-- ==== Sys2Proof/Machine/Demand.lean ====
section
/-!
DEFINITION. Demand reads of the on-chip arrays (spec/14_stored_data_protection.md R329, R330): a command that reads blocks
first meets the inverted cells that they hold, as the patrol would. Upsets come in the nanoseconds in which no command runs
(notes/assumptions/42.md).
-/

namespace Sys2Proof.Machine

/-- The blocks that `p` selects are read: what is wrong with them has the outcome of R330 before the access goes on. A Mesa
block that a read loses is refetched from memory, and counted (spec/08 R208). -/
def State.demand (s : State) (p : State → ArrLoc → Bool) (refetch : Bool) : State :=
  (s.ras.flaws.map (·.1)).foldl (fun s x =>
    if p s x && s.arrUp x && s.ras.flaws.any (fun e => e.1 == x) then
      let held := match x with | .mesaData n set w b => (s.sec n set w).valid.testBit b | _ => false
      let s := s.arrRead x (s.flaw x)
      match x with
      | .mesaData n set w b =>
        if held && refetch && !(s.sec n set w).valid.testBit b then s.bump (R.MESA_ERR_STATS_REFETCHED n) 1 else s
      | _ => s
    else s) s

/-- The blocks that a lookup of line address `line` at its home or proxy reads: its sets of the directory, the RPT, the RLD, the
Mesa tags and replacement values, the victim tags, and the Mesa block that holds the line. -/
def State.homeReads (line : Nat) (s : State) (x : ArrLoc) : Bool :=
  let d := s.dOfLine line
  let n' := s.homeSlice (line * 64)
  let mine (n : Ix16) (set want : Nat) : Bool := n.val == n' && set == want
  match x with
  | .dir n set _ _ => s.lineLocal line && mine n set (dirSet d)
  | .rpt n set _ _ => s.lineLocal line && mine n set (rptSet d)
  | .rld n set _ _ => !s.lineLocal line && mine n set (rldSet (line * 64))
  | .mesaTag n set _ _ => s.lineLocal line && mine n set (mesaSet d)
  | .mesaPlru n set => s.lineLocal line && mine n set (mesaSet d)
  | .mesaData n set w b => s.lineLocal line && mine n set (mesaSet d) && sectorLine n set (s.sec n set w).tag b == d / 64
  | .mesaVictim n e part =>
    s.lineLocal line && n.val == n' && (decide (16 ≤ part.val) ||
      (match (s.vict n)[e.val]? with | some v => sectorLine n v.set v.sec.tag part.val == d / 64 | none => false))
  | .homeBuf n _ => n.val == n'
  | _ => false

/-- The blocks that a lookup of a line at a die reads: its sets of the Vale cache tags and the snoop filter, the copies of the
line in the Vale cache and the L2s, and the L2 tags of the cores that the snoop filter lists. -/
def State.dieReads (d line : Nat) (s : State) (x : ArrLoc) : Bool :=
  match x with
  | .vcTag d' sl set _ _ => d'.val == d && sl.val == valeSlice (line * 64) && set.val == valeSet (line * 64)
  | .sf d' b set _ _ => d'.val == d && b.val == valeSlice (line * 64) && set.val == valeSet (line * 64)
  | .vcData d' sl set w => d'.val == d && (s.vc d' sl set w).valid && (s.vc d' sl set w).line == line
  | .l2Tag h set _ _ => h.val / 32 == d && set.val == l2Set line && (s.sfLine d line).pres.testBit (h.val % 32)
  | .l2Data h set w => h.val / 32 == d && (s.l2 h set w).st != .i && (s.l2 h set w).line == line
  | _ => false

/-- The blocks that an access of a hart reads: its registers, its L1s and L2 for the line, and those of its die. -/
def State.hartReads (h : Hart) (line : Nat) (s : State) (x : ArrLoc) : Bool :=
  match x with
  | .regs h' _ => h' == h
  | .l1i h' set _ _ => h' == h && set.val == l1Set line
  | .l1d h' set _ _ => h' == h && set.val == l1Set line
  | .l2Tag h' set _ _ => h' == h && set.val == l2Set line
  | .l2Data h' set w => h' == h && set.val == l2Set line && (s.l2 h set w).line == line
  | _ => s.dieReads (h.val / 32) line x

/-- A hart's access reads its blocks: those of its first and its last line. -/
def State.demandHart (s : State) (h : Hart) (x : Access) : State :=
  let a := x.ga / 64
  let b := (x.ga + (x.size - 1)) / 64
  s.demand (fun s y => s.hartReads h a y || s.hartReads h b y) true

/-- A message in flight reads blocks where it arrives. A write that meets a bad Mesa block refetches nothing. -/
def State.demandMsg (s : State) (m : Msg) : State :=
  if s.net.contains m ∧ m.dstPkg = s.pkgId then
    if m.dstAgent < 12 then s.demand (fun s y => s.dieReads m.dstAgent m.addr y) true
    else if isHomeAgent m.dstAgent then s.demand (fun s y => s.homeReads m.addr y) (m.vc == vcREQ && m.opc != opWR_FULL)
    else s
  else s

/-- A flush walk reads the line that it reaches. -/
def State.demandFlush (s : State) (u : FlushUnit) : State :=
  match s.flushLines u with
  | ix :: _ => s.demand (fun s y => s.dieReads (flushDie u) (s.flushAt u ix) y) true
  | [] => s

/-- The stored copy of an item decays (spec/15 R361). -/
def State.rotItem (s : State) (place k : Nat) : State :=
  let t := s.tvx
  if place < 2 then
    let x := if place = 0 then t.set0 else t.set1
    s.putSetSlot place { x with rot := x.rot.filter (· != k) ++ [k] }
  else s.setTvx { t with recs := { t.recs with rot := t.recs.rot.filter (· != k) ++ [k] } }

/-- What decays in flash, if anything does. -/
def State.flashDecay (s : State) (e : Option (Nat × Nat)) : State :=
  match e with
  | some x => s.rotItem x.1 x.2
  | none => s

/-- The upset of an on-chip array, if there is one (spec/14 R324). -/
def State.cellUpset (s : State) (e : Option (ArrLoc × List (Nat × Nat))) : State :=
  match e with
  | some x => { s with ras := { s.ras with flaws := s.ras.flaws ++ [x] } }
  | none => s

/-- One nanosecond with no command: time passes, an upset may invert cells, and a stored copy in flash may decay. -/
def State.idle (s : State) : State :=
  let s := s.elapse 1
  let k := s.free
  (({ s with free := k + 1 } : State).flashDecay (Config.flashRot k)).cellUpset (Config.upset k)

end Sys2Proof.Machine
end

WORK TO COMPLETE |
Read the listing above, then copy every line that includes the string "Bool".

ANSWER TO THIS TASK |
def State.demand (s : State) (p : State → ArrLoc → Bool) (refetch : Bool) : State :=
def State.homeReads (line : Nat) (s : State) (x : ArrLoc) : Bool :=
  let mine (n : Ix16) (set want : Nat) : Bool := n.val == n' && set == want
def State.dieReads (d line : Nat) (s : State) (x : ArrLoc) : Bool :=
def State.hartReads (h : Hart) (line : Nat) (s : State) (x : ArrLoc) : Bool :=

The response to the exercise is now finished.